Throughout the entries below, report every line where "CmdResult" is found.
(DATASET Opens)
-- ==== Sys2Proof/Laws/Units.lean ====
section
/-! SUPPORT. The units' commands and functions, piece by piece: result registers, permutations, byte views, the slot check of
the BCH commands, corrected symbols, nearest patterns, forced types, candidate order and the data of the BCH checks. -/

namespace Sys2Proof.Machine

/-! ### Result registers -/

theorem finish_res_get {s : State} (e : Effect) (i : Fin 8) : (s.finish e).res[i] = e.res.getD i s.res[i] :=
  (finish_succeeds s e).res i

/-- A successful completion seen through its own result registers. -/
theorem succeeds_of {s : State} (e : Effect) (ws : List Word) (h : e.res.length = ws.length)
    (hh : ∀ i : Fin 8, (hi : i.val < ws.length) → (s.finish e).res[i] = ws[i.val]) : Succeeds s (s.finish e) ws := by
  have h0 := finish_succeeds s e
  refine ⟨h0.eng, h0.done, h0.errCode, h0.err, fun i => ?_, h0.rest⟩
  by_cases hi : i.val < ws.length
  · rw [hh i hi, List.getD_eq_getElem _ _ hi]
  · rw [h0.res i, List.getD_eq_default _ _ (by omega), List.getD_eq_default _ _ (by omega)]

theorem finish_read_bits {s : State} {e : Effect} {i : Nat} (h : i < e.bits.2.length) :
    Memory.read (s.finish e).bitmem (e.bits.1 + i) = e.bits.2[i]? := by
  rw [State.finish_bitmem, Memory.read_writeSeq, if_pos (by omega)]; simp

/-- Region reads agree where the cells agree. -/
theorem Memory.readSeq_congr {α : Type} {m m' : Memory α} {a n : Nat}
    (h : ∀ k, k < n → Memory.read m (a + k) = Memory.read m' (a + k)) : Memory.readSeq m a n = Memory.readSeq m' a n := by
  induction n generalizing a with
  | zero => rfl
  | succ n ih =>
    rw [Memory.readSeq, Memory.readSeq, show Memory.read m a = Memory.read m' a from h 0 (by omega),
      ih (a := a + 1) fun k hk => by rw [Nat.add_assoc, Nat.add_comm 1]; exact h (k + 1) (by omega)]

/-- A region with an unwritten cell cannot be read. -/
theorem Memory.readSeq_error_of {α : Type} {m : Memory α} {a n k : Nat} (hk : k < n) (h : Memory.read m (a + k) = none) :
    ∃ e, Memory.readSeq m a n = .error e := by
  cases hr : Memory.readSeq m a n with
  | error e => exact ⟨e, rfl⟩
  | ok xs =>
    obtain ⟨hl, hh⟩ := (Memory.readSeq_ok_iff _ _ _ _).1 hr
    rw [hh k (by omega)] at h; cases h

/-! ### Permutations and bytes -/

/-- Bit i of a de-interleaved string is bit P(i) (41_bitutil.md rule R133). -/
theorem deinterleave_get {perm : List Nat} {x : Bits} (hb : isBijection perm = true) (hl : x.length = perm.length) {i : Nat}
    (hi : i < perm.length) : ∃ j b, perm[i]? = some j ∧ x[j]? = some b ∧ (deinterleave perm x)[i]? = some b := by
  have hj : perm[i] < perm.length := isBijection_lt hb (List.getElem_mem hi)
  refine ⟨perm[i], x[perm[i]]'(by omega), List.getElem?_eq_getElem hi, List.getElem?_eq_getElem _, ?_⟩
  simp only [deinterleave, List.getElem?_map, List.getElem?_eq_getElem hi, Option.map_some,
    List.getD_eq_getElem _ _ (show perm[i] < x.length by omega)]

/-- Bit P(i) of an interleaved string is bit i (41_bitutil.md rule R133). -/
theorem interleave_get {perm : List Nat} {y : Bits} (hb : isBijection perm = true) (hl : y.length = perm.length) {i : Nat}
    (hi : i < perm.length) :
    ∃ j b, perm[i]? = some j ∧ y[i]? = some b ∧ (interleave perm y)[j]? = some b ∧ j < perm.length := by
  have hj : perm[i] < perm.length := isBijection_lt hb (List.getElem_mem hi)
  refine ⟨perm[i], y[i], List.getElem?_eq_getElem hi, List.getElem?_eq_getElem _, ?_, hj⟩
  simp only [interleave, List.getElem?_map, List.getElem?_range hj, Option.map_some]
  rw [(isBijection_nodup hb).idxOf_getElem i hi, List.getD_eq_getElem _ _ (by omega)]

/-- The byte view of a region that holds bytes, the first bit of each most significant (41_bitutil.md rule R142). -/
theorem bytes_flatMap (bs : List (BitVec 8)) :
    bytes bs.length (bs.flatMap fun b => (List.range 8).map fun i => b.getLsbD (7 - i)) = bs := by
  induction bs with
  | nil => rfl
  | cons b bs ih =>
    simp only [List.flatMap_cons, bytes, List.length_cons, groups, List.map_cons] at ih ⊢
    rw [List.take_left' (by simp), List.drop_left' (by simp)]
    congr 1
    have : (List.range 8).map (fun i => b.getLsbD (7 - i)) = bstr 8 b.toNat := rfl
    rw [this, val_bstr _ _ b.isLt]; simp

/-! ### The slot check -/

theorem withPoly_absent {p : Params} {sel : BitVec 4} {slot : Fin 8} (hs : slotOf sel = some slot)
    (h : generator p slot < 2) (k : Nat → CmdResult) : withPoly p sel k = .error .noPoly := by
  have : generatorPresent p slot = false := by
    rw [← Bool.not_eq_true, generatorPresent_iff]; omega
  simp [withPoly, hs, this]

theorem withPoly_present {p : Params} {sel : BitVec 4} {slot : Fin 8} (hs : slotOf sel = some slot)
    (h : 2 ≤ generator p slot) (k : Nat → CmdResult) : withPoly p sel k = k (generator p slot) := by
  simp [withPoly, hs, (generatorPresent_iff p slot).2 h]

/-- A remainder fits its register (42_bch.md rule R176). -/
theorem rem_word {p : Params} {slot : Fin 8} (h : 2 ≤ generator p slot) (c : Bits) :
    (wordOf (rem (generator p slot) c)).toNat = rem (generator p slot) c := by
  have h1 := polyMod_lt (g := generator p slot) (by omega) (val c)
  have h2 : (2 : Nat) ^ deg (generator p slot) ≤ 2 ^ 32 := Nat.pow_le_pow_right (by omega) (Nat.le_of_lt (deg_generator_lt p slot))
  exact wordOf_toNat_of_lt (by unfold rem; omega)

theorem dataWord_toNat (c : Bits) (k : Nat) : (dataWord c k).toNat = val (c.take (min k 32)) :=
  val_toNat_of_length (by simp)

/-! ### Parity -/

theorem par_foldl (x : Bits) (b : Bool) : x.foldl xor b = xor b (par x) := by
  induction x generalizing b with
  | nil => simp [par]
  | cons a x ih =>
    simp only [par, List.foldl_cons]
    rw [ih, ih (xor false a)]; cases a <;> cases b <;> simp

/-- The parity of a string is that of the number of its ones (00_scope.md rule R9). -/
theorem par_count (x : Bits) : par x = decide (x.count true % 2 = 1) := by
  induction x with
  | nil => rfl
  | cons a x ih =>
    have : par (a :: x) = xor a (par x) := by
      simp only [par, List.foldl_cons]; rw [par_foldl]; simp; rfl
    rw [this, ih, List.count_cons]
    cases a <;> simp
    rcases Nat.mod_two_eq_zero_or_one (x.count true) with h | h <;> simp [h, Nat.add_mod]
(DATASET Closes)
FINISHED EXERCISE:
    (h : generator p slot < 2) (k : Nat → CmdResult) : withPoly p sel k = .error .noPoly := by
    (h : 2 ≤ generator p slot) (k : Nat → CmdResult) : withPoly p sel k = k (generator p slot) := by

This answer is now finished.